**Problem**
Starting at the top of the listing below, copy each line exactly, stopping after the line that contains "match (s.ch c).cfg, (s.ch c).lay with".

**Materials provided**
-- ==== Sys2Proof/Machine/ChanCfg.lean ====
section
/-!
DEFINITION. The commands of group 0x04 but CH_START: configuration, layout, delay, stop, query, refresh, lossless
regions, SEI and engine control (R192 to R244).
-/
namespace Sys2Proof.Machine

/-- Commands for a running channel must carry STAGE (R241). -/
def chNeedStage (c : Vx) (s : State) : Bool := s.runs (fld (c.w 2) 3 0)

/-- A load in M units/s; its rounding is free. -/
def mUnits (q : Q) : Nat := (q.mul ⟨1, 1000000⟩).quot 192

/-- The stream records of a channel's layout, in index order: rectangle and phase (R202 to R204). -/
def layStreams (c : Nat) (g : ChCfg) (l : Layout) : List (Nat × Strm) :=
  (List.range l.m).flatMap fun k => (l.tiles g).map fun (tx, ty, r) =>
    (l.first + k * l.mx * l.my + ty * l.mx + tx, ({ chan := c, used := true, rect := r, phase := k } : Strm))

/-- A channel's streams are set anew for its layout; those of an earlier run of IDs are freed,
and the flows of their tile columns (R206). -/
def State.setStreams (s : State) (c : Nat) : State :=
  let old := (s.enc.streams.filter fun t => t.used && t.chan == c).flatMap (·.flows)
  let s := s.onDs fun d => { d with flows := d.flows.filter fun f => !old.contains f.1 }
  let s := s.onEnc fun e =>
    { e with streams := e.streams.map fun t => if t.used && t.chan == c then {} else t }
  match (s.ch c).cfg, (s.ch c).lay with
  | some g, some l => (layStreams c g l).foldl (fun s (i, t) => s.onStrm i fun _ => t) s
  | _, _ => s

/-- CH_CONFIG (0x0400; R192, R195, R241). -/
def hChConfig (c : Vx) (s : State) : Res :=
  let w2 := c.w 2
  let ch := fld w2 3 0
  let g : ChCfg :=
    { codec := fld w2 4 4, chroma := fld w2 7 6, depth := fld w2 9 8, small := bit w2 10, struct := fld w2 12 11
      refs := fld w2 15 13, tier := fld w2 16 16, prio := fld w2 19 17, width := fld (c.w 3) 15 0
      height := fld (c.w 3) 31 16, fnum := (c.w 4).toNat, fden := (c.w 5).toNat, gdr := fld (c.w 6) 10 0 }
  refuseRsv c [(2, msk 19 6 + msk 4 0), (6, msk 10 0)] <|
  refuse (s.runs ch) .badState 2 <|
  refuse (decide (5 < g.prio) || g.struct == 3 || g.depth == 3
    || (g.struct != 2 && (g.refs == 0 || decide (4 < g.refs)))) .badParam 2 <|
  refuse (g.codec == 1 && g.depth == 2) .badParam 2 <|
  refuse (g.width == 0 || g.height == 0 || g.width % 8 != 0 || g.height % 8 != 0
    || decide (16384 < g.width) || decide (16384 < g.height)) .badParam 3 <|
  refuse (g.fnum == 0) .badParam 4 <|
  refuse (g.fden == 0) .badParam 5 <|
  refuse (g.gdr == 1 || decide (1024 < g.gdr)) .badParam 6 <|
  -- what R193, R203 and R226 asked of the layout and of the lossless regions must hold of the new picture too (DEDUCED, log
  -- entry 77)
  refuse ((s.ch ch).lay.any fun l => decide (g.ctuCols < l.mx) || decide (g.ctuRows < l.my)
    || !((List.range 20).any fun k => (l.cols == 0 || l.cols == k + 1) && levelOk g l (k + 1))) .badParam 3 <|
  refuse ((s.ch ch).regions.any fun r => decide (g.width < r.x + r.w) || decide (g.height < r.y + r.h)) .badParam 3 <|
  let s' := ((s.onCh ch fun h => { h with cfg := some g }).setStreams ch).reserveLines ch
  refuse (!s'.buffersOk) .noResource noWord <|
  admitted false [ch] s' fun s => .ok [Config.profileIdc (profileIndex g), mUnits (s.ch ch).load] s.capacityCheck

/-- The lowest run of free stream IDs for a channel's streams (R202). -/
def State.freeRun (s : State) (c n : Nat) : Option Nat :=
  (List.range 32).find? fun a => decide (a + n ≤ 32) && (List.range n).all fun i =>
    let t := s.strm (a + i)
    !t.used || t.chan == c

/-- CH_LAYOUT (0x0401; R193, R200 to R203, R242, R595). While COLS = 0 leaves the column count open, the largest T_task
that it answers is free (DESIGN CHOICE, log entry 69). -/
def hChLayout (c : Vx) (s : State) : Res :=
  let w2 := c.w 2
  let ch := fld w2 3 0
  let mx := fld w2 5 4 + 1
  let my := fld w2 7 6 + 1
  let m := fld w2 10 8 + 1
  let want := fld w2 15 11
  let n := mx * my * m
  let others := (s.enc.streams.filter fun t => t.used && t.chan != ch).length
  refuseRsv c [(2, msk 15 0)] <|
  refuse (s.runs ch) .badState 2 <|
  refuse (decide (4 < mx) || decide (4 < my) || decide (20 < want) || decide (32 < n)) .badParam 2 <|
  match (s.ch ch).cfg with
  | none => .err .badState noWord
  | some g =>
    refuse (decide (32 < others + n)) .noResource noWord <|
    match s.freeRun ch n with
    | none => .err .noResource noWord
    | some first =>
      refuse (decide (g.ctuCols < mx) || decide (g.ctuRows < my)) .badParam 2 <|
      let l : Layout := ⟨mx, my, m, want, want, first⟩
      refuse (if want = 0 then !((List.range 20).any fun k => levelOk g l (k + 1)) else !levelOk g l want) .badParam 2 <|
      let s' := (s.onCh ch fun h => { h with lay := some l }).setStreams ch
      admitted true [ch] s' fun s =>
        let cols := (s.ch ch).tileCols
        let judged := (s.tRow ch).isSome
        let (tt, s) := match s.maxTaskTime ch with
          | some q => ((q.mul ⟨1, nsU⟩).quot 199, s)
          | none => (s.freeVal 595 ch % 4294967296, s.drawn)
        let h := s.ch ch
        let tr := match s.tRow ch with | some q => (q.mul ⟨1, nsU⟩).quot 195 | none => 0
        let minD := match s.minDelay ch (h.wantsX (s.twin.role != 0)) with | some d => nsUp d | none => 0
        let peak := match s.peakLoad ch with | some q => mUnits q | none => 0
        .ok [first + at' n 8, if judged || want != 0 then cols else 0, tt, tr, minD, peak] s

/-- CH_DELAY (0x0402; R35, R239). While the minimum delay cannot be judged (R595), what D = 0 answers is free (DESIGN
CHOICE, log entry 69). -/
def hChDelay (c : Vx) (s : State) : Res :=
  let ch := fld (c.w 2) 3 0
  let rsv := fld (c.w 2) 5 4
  let d := (c.w 3).toNat
  refuseRsv c [(2, msk 5 0)] <|
  refuse (s.runs ch) .badState 2 <|
  refuse (rsv == 3) .badParam 2 <|
  let s' := s.onCh ch fun h => { h with delay := d, reserve := rsv }
  refuse (!s'.host.lenient && !s'.settle.delayOk ch && s'.settle.admission false [ch] == some .badParam) .badParam 3 <|
  admitted false [ch] s' fun s =>
    if d = 0 then
      match s.minDelay ch ((s.ch ch).wantsX (s.twin.role != 0)) with
      | some d => .ok [nsUp d] s
      | none => .ok [s.freeVal 596 ch % 4294967296] s.drawn
    else .ok [d] s

/-- The first frame of a running channel whose boundary falls at or after a device time, by search upwards. -/
def State.frameAfter (s : State) (c t : Nat) : Nat → Nat → Nat
  | 0, f => f
  | k + 1, f =>
    match s.predictStart c f 0 with
    | some b => if t ≤ b then f else s.frameAfter c t k (f + 1)
    | none => f

/-- The next frame that has no boundary yet. -/
def Ch.nextFrame (h : Ch) : Nat := match h.frame with | some f => f + 1 | none => 0

/-- CH_STOP (0x0404; R243). -/
def hChStop (c : Vx) (s : State) : Res :=
  let ch := fld (c.w 2) 3 0
  let h := s.ch ch
  refuseRsv c [(2, msk 3 0)] <|
  refuse (h.st == 0 || h.last.isSome) .badState 2 <|
  let f := s.frameAfter ch (s.now + 30 * usU) 4096 h.nextFrame
  .acc ((s.onCh ch fun h => { h with last := some f }).start 0x0404 c.tag ch)

/-- CH_QUERY (0x0405). -/
def hChQuery (c : Vx) (s : State) : Res :=
  let h := s.ch (fld (c.w 2) 3 0)
  refuseRsv c [(2, msk 3 0)] <|
  .ok [if h.cfg.isNone then 0 else if h.st = 0 then 1 else 2, h.coded % 4294967296, h.guarded, h.underrun,
    nsUp h.d, match h.frame with | some f => h.gdrPos f | none => 0] s

/-- A new GDR period or an IDR picture at the channel's first boundary at or after a device time. -/
def State.refreshFrom (s : State) (ch : Nat) (idr : Bool) (t : Nat) : Nat × State :=
  let h := s.ch ch
  let f := s.frameAfter ch t 4096 h.nextFrame
  if match h.cfg with | some g => g.struct == 2 | none => true then (f, s)
  else (f, s.onCh ch fun h => { h with refreshes := h.refreshes ++ [(f, idr)] })

/-- The same at least 30 us from now (R222, R346). -/
def State.refreshChan (s : State) (ch : Nat) (idr : Bool) : Nat × State := s.refreshFrom ch idr (s.now + 30 * usU)

/-- CH_REFRESH (0x0406; R222). On a channel that does not run it is refused with BAD_STATE (DESIGN CHOICE, log
entry 32). -/
def hChRefresh (c : Vx) (s : State) : Res :=
  let ch := fld (c.w 2) 3 0
  refuseRsv c [(2, msk 4 0)] <|
  refuse (!s.runs ch) .badState 2 <|
  refuse (bit (c.w 2) 4 && match (s.ch ch).cfg with | some g => g.codec == 1 | none => false) .badParam 2 <|
  let (f, s) := s.refreshChan ch (bit (c.w 2) 4)
  .ok [f] s

/-- LOSSLESS_CONFIG (0x0410; R226, R227). -/
def hLosslessConfig (c : Vx) (s : State) : Res :=
  let ch := fld (c.w 2) 3 0
  let i := fld (c.w 2) 5 4
  let on := bit (c.w 2) 8
  let r : Rect := ⟨fld (c.w 3) 15 0, fld (c.w 3) 31 16, fld (c.w 4) 15 0, fld (c.w 4) 31 16⟩
  refuseRsv c [(2, msk 8 8 + msk 5 0)] <|
  refuse (on && (r.x % 8 != 0 || r.y % 8 != 0)) .badParam 3 <|
  refuse (on && (r.w % 8 != 0 || r.h % 8 != 0 || r.w == 0 || r.h == 0)) .badParam 4 <|
  refuse (on && match (s.ch ch).cfg with
    | some g => decide (g.width < r.x + r.w) || decide (g.height < r.y + r.h)
    | none => false) .badParam noWord <|
  let s' := s.onCh ch fun h => { h with lossless := upd h.lossless i fun _ => if on then some r else none }
  admitted false [ch] s' fun s => .ok [mUnits (s.ch ch).load] s.capacityCheck

/-- SEI_CONFIG (0x0420). -/
def hSeiConfig (c : Vx) (s : State) : Res :=
  let w := c.w 2
  refuseRsv c [(2, msk 13 8 + msk 3 0)] <|
  .ok [] (s.onCh (fld w 3 0) fun h =>
    { h with sei := { hash := bit w 8, timecode := bit w 9, camera := bit w 10, mdcv := bit w 11, cll := bit w 12
                      record := bit w 13, words := (List.range 7).map fun i => c.w (3 + i) } })

/-- The engines in service as a mask. -/
def State.serviceMask (s : State) : Nat :=
  maskOf ((List.range 16).filter s.serves)

/-- ENG_CONTROL (0x0430; R211, R244). `allowed` are the engines that the power state enables. Result word 0 is the mask
of engines in service (DEDUCED, log entry 31). -/
def engControl (c : Vx) (s : State) (allowed : Nat) : Res :=
  let mask := fld (c.w 2) 15 0
  let back := bit (c.w 2) 16
  refuseRsv c [(2, msk 16 0)] <|
  if back then
    let s := (bitsOf mask 16).foldl (fun s e =>
      if (tab s.enc.engines e).service then s
      else
        let s := s.onEnc fun x => { x with engines := upd x.engines e fun y => { y with service := true, errors := [] } }
        let s := s.onUnit e fun u => { u with enabled := nbit allowed e }
        (s.causeOff 0x05 0x04 e).engEvt e 1 1) s
    let s := s.capacityCheck
    .ok [s.serviceMask] s
  else
    let left := (bitsOf s.serviceMask 16).filter fun i => !nbit mask i
    refuse (!(s.totalLoad).le ⟨left.length * 1000000000, 1⟩) .noResource noWord <|
    let s := (bitsOf mask 16).foldl (fun s e => if (tab s.enc.engines e).service then s.engineOff e 1 else s) s
    .ok [s.serviceMask] s

end Sys2Proof.Machine
end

**Output of the exercise**
-- ==== Sys2Proof/Machine/ChanCfg.lean ====
section
/-!
DEFINITION. The commands of group 0x04 but CH_START: configuration, layout, delay, stop, query, refresh, lossless
regions, SEI and engine control (R192 to R244).
-/
namespace Sys2Proof.Machine

/-- Commands for a running channel must carry STAGE (R241). -/
def chNeedStage (c : Vx) (s : State) : Bool := s.runs (fld (c.w 2) 3 0)

/-- A load in M units/s; its rounding is free. -/
def mUnits (q : Q) : Nat := (q.mul ⟨1, 1000000⟩).quot 192

/-- The stream records of a channel's layout, in index order: rectangle and phase (R202 to R204). -/
def layStreams (c : Nat) (g : ChCfg) (l : Layout) : List (Nat × Strm) :=
  (List.range l.m).flatMap fun k => (l.tiles g).map fun (tx, ty, r) =>
    (l.first + k * l.mx * l.my + ty * l.mx + tx, ({ chan := c, used := true, rect := r, phase := k } : Strm))

/-- A channel's streams are set anew for its layout; those of an earlier run of IDs are freed,
and the flows of their tile columns (R206). -/
def State.setStreams (s : State) (c : Nat) : State :=
  let old := (s.enc.streams.filter fun t => t.used && t.chan == c).flatMap (·.flows)
  let s := s.onDs fun d => { d with flows := d.flows.filter fun f => !old.contains f.1 }
  let s := s.onEnc fun e =>
    { e with streams := e.streams.map fun t => if t.used && t.chan == c then {} else t }
  match (s.ch c).cfg, (s.ch c).lay with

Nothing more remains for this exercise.